Le gouvernement examine sans aucun doute tous ces risques de manière adéquate ; les dangers sont en effet très clairs et font partie des discussions traditionnelles sur la prolifération.

Pour moi, le plus grand risque sécuritaire – et c’est un risque qui ne peut que se multiplier avec l’expansion des nouvelles centrales – est celui du combustible usagé. Depuis le tout début de l’énergie nucléaire, les gouvernements ont été confrontés au casse-tête de l’élimination des déchets nucléaires : personne n’est capable de trouver une solution acceptable d’un point de vue politique et environnemental pour se débarrasser des matériaux hautement radioactifs générés par la production d’électricité [nucléaire]. Aux États-Unis, ces matériaux hautement radioactifs refroidissent pour la plupart dans des piscines au sein même des centrales ou dans des réserves de stockage hors-site. La raison pour laquelle ces piscines n’ont pas encore été prises pour cible par les terroristes demeure un véritable mystère.

Le retraitement du combustible que le Japon espère reprendre bientôt ne résout pas le problème et ne fait qu’augmenter les risques d’attaque ou de vol durant le transport par bateau des matériaux radioactifs d’un pays à l’autre (une grande partie des matériaux radioactifs que le Japon aurait à retraiter est stocké en Europe) et du fait  que le retraitement produit du plutonium supplémentaire.

Les meilleures options de stockage des déchets sont les conteneurs d’entreposage à sec et l’enfouissement profond. Enterrer notre combustible nucléaire est peut-être une manœuvre habile dans un contexte politique à court terme, mais laisser aux générations futures nos problèmes à résoudre est totalement irresponsable et ne saurait être une véritable solution. Là encore, si les États-Unis et l’Europe sont encore aujourd’hui englués dans le dilemme de l’élimination des déchets, comment espérer que les démocraties naissantes du monde en développement pourront faire mieux ?

Le véritable impact de l’énergie nucléaire est encore aujourd’hui masqué par un voile de fascination et de mystère et on persiste à penser que les bénéfices économiques et énergétiques à court terme en valent la peine. La principale leçon que je retiens de l’accident de Fukushima, c’est la permanence des décisions que nous prenons aujourd’hui. Tout accident nucléaire, qu’il résulte d’une erreur humaine, d’une catastrophe naturelle ou d’une attaque terroriste, nous imposera une exposition aux rayonnements et d’autres risques sanitaires pendant au moins des centaines d’années. Le problème nucléaire que nous avons créé nous-mêmes au cours des 70 dernières années aura des conséquences sur notre société pour des centaines de générations.
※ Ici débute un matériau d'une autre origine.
/-- The take count (R243). -/
def takeCount (h : Hub) (g : Nat) : Nat :=
  let t := h.fget (F.gate_CTL_TAKES g)
  if t < 2 then 2 else if 4 < t then 4 else t

def takeBase (h : Hub) (g t : Nat) : Nat := h.fget (F.gate_TAKE_BASE_PAGE g t)

/-- The takes in use fit below 4 GiB and no two overlap (R245). -/
def takesOk (h : Hub) (g : Nat) : Bool :=
  let n := takeCount h g
  let p := takePages h g
  (List.range n).all fun t => decide (takeBase h g t + p ≤ 65536) && (List.range n).all fun u =>
    t == u || decide (takeBase h g t + p ≤ takeBase h g u) || decide (takeBase h g u + p ≤ takeBase h g t)

/-- The size of the frame that a take holds. -/
def takeSize (h : Hub) (g t : Nat) : Nat × Nat := Tbl.get (fun _ => (0, 0)) (h.gateSt g).sizes t

/-- The bands of a take: 16 lines each. -/
def bandCount (h : Hub) (g : Nat) : Nat := (maxV h g + 15) / 16

def allBands (h : Hub) (g : Nat) : Nat := 2 ^ bandCount h g - 1

def popcount (n : Nat) : Nat := ((List.range 270).filter n.testBit).length

def dirtyOf (x : GateSt) (t : Nat) : Nat := x.dirty.getD t 0

/-- DIRTY01 and DIRTY23 count the dirty bands. -/
def setDirty (h : Hub) (g : Nat) (d : List Nat) : Hub :=
  let h := h.setGate g { h.gateSt g with dirty := d }
  let n (t : Nat) : Nat := popcount (d.getD t 0)
  (((h.fset (F.gate_DIRTY01_TAKE0 g) (n 0)).fset (F.gate_DIRTY01_TAKE1 g) (n 1)).fset (F.gate_DIRTY23_TAKE2 g) (n 2)).fset
    (F.gate_DIRTY23_TAKE3 g) (n 3)

/-- A take is latched by some Projector (R33): its head's active KIND names the Gate. -/
def takeLatched (h : Hub) (g t : Nat) : Bool :=
  (List.range 4).any fun p => (List.range 4).any fun q =>
    h.is (F.proj_LATCHED_VALID p q) && h.aget (F.proj_PSRC_KIND p q) == g + 1 && h.fget (F.proj_LATCHED_TAKE p q) == t

/-- The takes R33 allows: neither latched nor newest. -/
def allowedTakes (h : Hub) (g : Nat) : List Nat :=
  (List.range (takeCount h g)).filter fun t =>
    !(takeLatched h g t) && !(h.is (F.gate_STATUS_NEWEST_VALID g) && h.fget (F.gate_STATUS_NEWEST g) == t)

/-- The order of R246: fewest dirty bands, then lowest index. -/
def chooseTake (h : Hub) (g : Nat) (ts : List Nat) : Option Nat :=
  ts.foldl (fun best t =>
    match best with
    | none => some t
    | some b => if popcount (dirtyOf (h.gateSt g) t) < popcount (dirtyOf (h.gateSt g) b) then some t else some b) none

/-- STATUS.CREDIT_HELD takes a value; its rise is an event (R266). -/
def setHeld (h : Hub) (g : Nat) (b : Bool) : Hub :=
  let h' := h.flag (F.gate_STATUS_CREDIT_HELD g) b
  if b && !(h.is (F.gate_STATUS_CREDIT_HELD g)) then h'.event (Page.gate g) 9 else h'

/-- A Gate that is not DISABLED withholds ingest credit while no take is open or can be opened (R34, R234), and while pixels wait for
their band's catch-up (R251) or for Reel memory (R260). -/
def heldNow (h : Hub) (g : Nat) : Bool :=
  let x := h.gateSt g
  gateState h g != 0 && (!x.stalled.isEmpty || (x.frame.isNone && (allowedTakes h g).isEmpty))

/-- CREDIT_HELD follows. -/
def settleHeld (h : Hub) (g : Nat) : Hub := setHeld h g (heldNow h g)

/-- STATUS.LATCHED of every Gate, and the credit that hangs on it. -/
def noteLatched (h : Hub) : Hub :=
  (List.range 4).foldl (fun h g =>
    settleHeld (h.fset (F.gate_STATUS_LATCHED g) ((List.range 4).foldl (fun n t => if takeLatched h g t then n + 2 ^ t else n) 0)) g) h

/-! ## Frames -/

/-- A frame is abandoned before its clapper (R248). -/
def abandonFrame (h : Hub) (g : Nat) : Hub :=
  let x := h.gateSt g
  match x.frame with
  | none => h
  | some _ =>
    let h := h.setGate g { x with frame := none, stalled := [] }
    let h := setDirty h g (x.dirty.set (h.fget (F.gate_STATUS_WRITING g)) (allBands h g))
    ((h.flag (F.gate_STATUS_WRITE_ACTIVE g) false).bump (F.gate_ABANDONED_COUNT g) 1).event (Page.gate g) 3

/-- The bands a region touches. -/
def regionBands (r : Region) : Nat :=
  if r.lines = 0 then 0
  else (List.range ((r.y + r.lines - 1) / 16 + 1)).foldl (fun n b => if r.y / 16 ≤ b then n + 2 ^ b else n) 0

/-- A frame of this kind may come: full frames in STREAMING, and in STATIC selective updates alone, where they are advertised
(R235, R239). -/
def frameFits (h : Hub) (g : Nat) (su : Bool) : Bool :=
  if su then gateState h g == 4 && h.is (F.gate_CTL_SU_CAP g) else gateState h g == 3

/-- The start of a frame: a take is chosen and opened; with none allowed, credit is withheld until there is one (R34, R234, R246). -/
def frameStart (h : Hub) (g : Nat) (su : Bool) (regions : List Region) : Hub :=
  if !(frameFits h g su) || (h.gateSt g).frame.isSome then h
  else match chooseTake h g (allowedTakes h g) with
    | none => settleHeld h g
    | some t =>
      let bands := if su then regions.foldl (fun n r => n ||| regionBands r) 0 else allBands h g
      let h := (h.fset (F.gate_STATUS_WRITING g) t).flag (F.gate_STATUS_WRITE_ACTIVE g) true
      settleHeld (h.setGate g { h.gateSt g with frame := some { su := su, bands := bands, crc := crcStart, coded := [] } }) g

/-! ## Pixels (R240, R241) -/

/-- Rounding by a shift, ties to even. -/
def roundEven (v s : Nat) : Nat :=
  let q := v / 2 ^ s
  let r := v % 2 ^ s
  let half := 2 ^ s / 2
  if half < r ∨ (r = half ∧ q % 2 = 1) then q + 1 else q

/-- A component of 6, 8, 10 or 12 bits (codes 0–3) as 10 bits. -/
def widen10 (bpc v : Nat) : Nat :=
  match bpc with
  | 0 => v % 64 * 16 + v % 64 / 4
  | 1 => v % 256 * 4 + v % 256 / 64
  | 2 => v % 1024
  | _ => let r := roundEven (v % 4096) 2; if r = 1024 then (Config.freeRound (v % 4096)).toNat else r

/-- A component of a pixel: its one sample, or a value between those around it; where exactly, the spec does not state (R240;
assumption log 101). -/
def sampleOf (c : List Nat) : Nat :=
  match c with
  | [] => 0
  | v :: t =>
    let lo := t.foldl min v
    let hi := t.foldl max v
    lo + Config.freeChroma (v :: t) % (hi - lo + 1)

/-- The 40-bit form A R G B of a pixel (R240). -/
def pixel40 (msa : Msa) (p : SrcPixel) : BitVec 40 :=
  if msa.colour = 0 then
    BitVec.ofNat 40 (0x3FF * 2 ^ 30 + widen10 msa.bpc p.c0 * 2 ^ 20 + widen10 msa.bpc (p.c1.headD 0) * 2 ^ 10 + widen10 msa.bpc (p.c2.headD 0))
  else 0x3FF#10 ++ Config.freeRgb msa.matrix msa.bpc p.c0 (sampleOf p.c1) (sampleOf p.c2)

/-- A 10-bit component as 8 bits, ties to even, saturating (R241). -/
def narrow8 (v : Nat) : Nat := min 255 (roundEven v 2)

/-- The bytes of a pixel in a take, by format (R241). -/
def pixelStore (format : Nat) (p : BitVec 40) : Bytes :=
  let a := p.toNat / 2 ^ 30
  let r := p.toNat / 2 ^ 20 % 1024
  let g := p.toNat / 2 ^ 10 % 1024
  let b := p.toNat % 1024
  if format = 0 then leBytes 5 p.toNat
  else if format = 1 then leBytes 4 (narrow8 a * 2 ^ 24 + narrow8 r * 2 ^ 16 + narrow8 g * 2 ^ 8 + narrow8 b)
  else leBytes 4 (3 * 2 ^ 30 + p.toNat % 2 ^ 30)

/-- The byte address of a pixel of a take. -/
def pixelAddr (h : Hub) (g t x y : Nat) : Nat := takeBase h g t * 65536 + y * takePitch h g + x * pixelBytes (gateFormat h g)

/-! ## Catch-up (R250–R252) -/

/-- One band of a take is copied from the newest take and marked clean. -/
def copyBand (h : Hub) (m : Memory) (g t band : Nat) : Hub × Memory :=
  let n := 16 * takePitch h g
  let lines := min n (takePitch h g * (maxV h g - 16 * band))
  let src := takeBase h g (h.fget (F.gate_STATUS_NEWEST g)) * 65536 + band * n
  let dst := takeBase h g t * 65536 + band * n
  let (h, bs) := reelRead h m Client.catchUp src lines
  let (h, m) := reelWrite h m (cellsAt dst bs)
  let x := h.gateSt g
  (setDirty h g (x.dirty.set t (withBit (dirtyOf x t) band false)), m)

/-- The lowest dirty band of a take. -/
def firstDirty (d : Nat) : Option Nat := (List.range 270).find? d.testBit

/-- Bands of the open selective update that the pixels fall in and that are dirty in its take, each once (R251). Without a newest
take there is nothing to bring them up to date from. -/
def bandsDue (h : Hub) (g : Nat) (px : List SrcPixel) : List Nat :=
  let x := h.gateSt g
  match x.frame with
  | some f =>
    if f.su && h.is (F.gate_STATUS_NEWEST_VALID g) then
      ((px.map (·.y / 16)).eraseDups).filter (dirtyOf x (h.fget (F.gate_STATUS_WRITING g))).testBit
    else []
  | none => []

/-- The waiting pixels of the open frame land in its take once Reel memory serves and their bands are caught up (R251, R260). -/
def landStalled (h : Hub) (m : Memory) (g : Nat) : Hub × Memory :=
  let x := h.gateSt g
  match x.frame, x.msa with
  | some f, some msa =>
    if x.stalled.isEmpty || !(h.domOn 12) || !(bandsDue h g x.stalled).isEmpty then (h, m)
    else
      let t := h.fget (F.gate_STATUS_WRITING g)
      let fmt := gateFormat h g
      let cells := x.stalled.flatMap fun p => cellsAt (pixelAddr h g t p.x p.y) (pixelStore fmt (pixel40 msa p))
      let crc := x.stalled.foldl (fun c p => crcBytes c (leBytes 5 (pixel40 msa p).toNat)) f.crc
      let (h, m) := reelWrite (h.setGate g { x with frame := some { f with crc := crc }, stalled := [] }) m cells
      (settleHeld h g, m)
  | _, _ => (h, m)

/-- What every Gate has waiting lands. -/
def landAll (h : Hub) (m : Memory) : Hub × Memory := (List.range 4).foldl (fun r g => landStalled r.1 r.2 g) (h, m)

/-- The takes that the engine brings up to date: those allowed that have dirty bands; a full frame under way writes its own take whole
(R250; assumption log 101). -/
def catchUpTakes (h : Hub) (g : Nat) : List Nat :=
  let x := h.gateSt g
  let full := match x.frame with | some f => !f.su | none => false
  (allowedTakes h g).filter fun t => dirtyOf x t != 0 && !(full && t == h.fget (F.gate_STATUS_WRITING g))

/-- The catch-up engine completes a band: first one that pixels wait for (R251), then in STATIC one of the take that comes first by
R246 (R250). -/
def catchUp (h : Hub) (m : Memory) (g : Nat) : Hub × Memory :=
  if !(h.is (F.gate_STATUS_NEWEST_VALID g)) || !(h.domOn 12) then (h, m)
  else
    let x := h.gateSt g
    match bandsDue h g x.stalled with
    | b :: _ =>
      let r := copyBand h m g (h.fget (F.gate_STATUS_WRITING g)) b
      landStalled r.1 r.2 g
    | [] =>
      if gateState h g ≠ 4 then (h, m)
      else match chooseTake h g (catchUpTakes h g) with
        | none => (h, m)
        | some t =>
          match firstDirty (dirtyOf x t) with
          | none => (h, m)
          | some b => copyBand (if x.frame.isSome then h else h.fset (F.gate_STATUS_WRITING g) t) m g t b

/-! ## What outlet 20 delivers (R233, R240, R251) -/

/-- SDPs are captured in order of arrival, audio SDPs discarded; the oldest bytes give way (R235). -/
def captureSdps (h : Hub) (g : Nat) (sdps : List Sdp) : Hub :=
  let sdp := (sdps.filter (!·.audio)).flatMap (·.bytes)
  let x := h.gateSt g
  let old := (List.range x.sdpLen).map fun k => BitVec.ofNat 8 (h.fget (F.gate_SDP_BYTES g (k / 4)) / 2 ^ (8 * (k % 4)))
  let all := old ++ sdp
  let now := all.drop (all.length - 256)
  if sdp.isEmpty then h
  else
    let h := h.setGate g { x with sdpLen := now.length }
    (List.range 64).foldl (fun h w => h.fset (F.gate_SDP_BYTES g w) (ofBytes ((now.drop (4 * w)).take 4))) h

/-- The pixels of a packet: those of an uncompressed stream, or what the Gate's decoder makes of a compressed one (R242). -/
def decodedPixels (msa : Msa) (f : GateFrame) (d : GateData) : List SrcPixel :=
  if msa.dscBpp = 0 then d.pixels
  else (Config.dscDecode [msa.dscBpp, msa.bpc, msa.colour, msa.h, msa.v, msa.slices] f.coded d.coded).map fun q =>
    ⟨q.1, q.2.1, q.2.2.1, [q.2.2.2.1], [q.2.2.2.2]⟩

/-- Pixels of an open frame come behind those that wait, and land as soon as they may; a write that finds Reel memory asleep wakes
it (R251, R260). -/
def landPixels (h : Hub) (m : Memory) (g : Nat) (d : GateData) : Hub × Memory :=
  let x := h.gateSt g
  match x.frame, x.msa with
  | some f, some msa =>
    let px := (decodedPixels msa f d).filter fun p => decide (p.x < msa.h) && decide (p.y < msa.v)
    if px.isEmpty then (h.setGate g { x with frame := some { f with coded := f.coded ++ d.coded } }, m)
    else
      let h := h.setGate g { x with frame := some { f with coded := f.coded ++ d.coded }, stalled := x.stalled ++ px }
      let r := landStalled (if h.ready 12 then h else wake h 12) m g
      (settleHeld r.1 g, r.2)
  | _, _ => (h, m)

/-- A packet reaches the Gate of its path. On the main link its SDPs are captured and its pixels land, and a marked one ends the
frame (R248); the AUX path of the adapter carries neither. -/
def gateDeliver (h : Hub) (m : Memory) (p : Nat) (marked : Bool) (d : GateData) : Hub × Memory :=
  match gateOfPath h p with
  | none => (h, m)
  | some g =>
    if h.fget (F.gate_BIND_PATH g) ≠ p then (h, m)
    else if marked then (settleHeld (abandonFrame h g) g, m)
    else landPixels (captureSdps h g d.sdps) m g d

/-- The Gate of a path's main link gives it no credit: DISABLED, or credit withheld (R234, R239). -/
def gateWithholds (h : Hub) (p : Nat) : Bool :=
  match gateOfPath h p with
  | none => false
  | some g =>
    h.fget (F.gate_BIND_PATH g) == p && (gateState h g == 0 || heldNow h g)

/-- CREDIT_GRANT: what the Millrace grants (R133), where the path ends at a Gate only while that takes pixels (R234). -/
def grantCredit (h : Hub) (p : Nat) : Hub := if gateWithholds h p then h else creditGrant h p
Quand les États-Unis et les instances  internationales vont-ils donc enfin reconnaître la nature irréversible de nos actes et de nos erreurs ? Il faut l’admettre, nous ne sommes déjà plus en mesure de contrôler la question nucléaire.

Pourquoi les leaders mondiaux ne se sont-ils toujours pas posé une question aussi simple ?

Dans un système démocratique, les responsables militaires sont censés être indépendants, sans avoir à se préoccuper des visions à court terme des partis ou des bénéfices économiques et énergétiques, et doivent se concentrer uniquement sur les questions de sécurité nationale et internationale. En tant que chef militaire, un général est toujours sur le fil du rasoir, entre victoire et défaite, mais il reste un chef en temps de guerre comme en temps de paix. Les responsables des armées portent sur leurs épaules le destin de leur nation. Il faut maintenant qu’ils prennent conscience de la permanence de nos décisions actuelles.

Sir Brian Flowers, éminent physicien nucléaire britannique, fait remarquer que si les centrales nucléaires avaient été construites et déployées en Europe avant la Seconde guerre mondiale, des pans entiers de l’Europe seraient aujourd’hui inhabitables, car les moyens guerriers et les formes de sabotage classiques auraient été utilisés directement contre ces centrales.

Une alimentation électrique insuffisante, résultant d’une attaque terroriste, d’une catastrophe naturelle ou d’une erreur humaine, peut produire le même effet.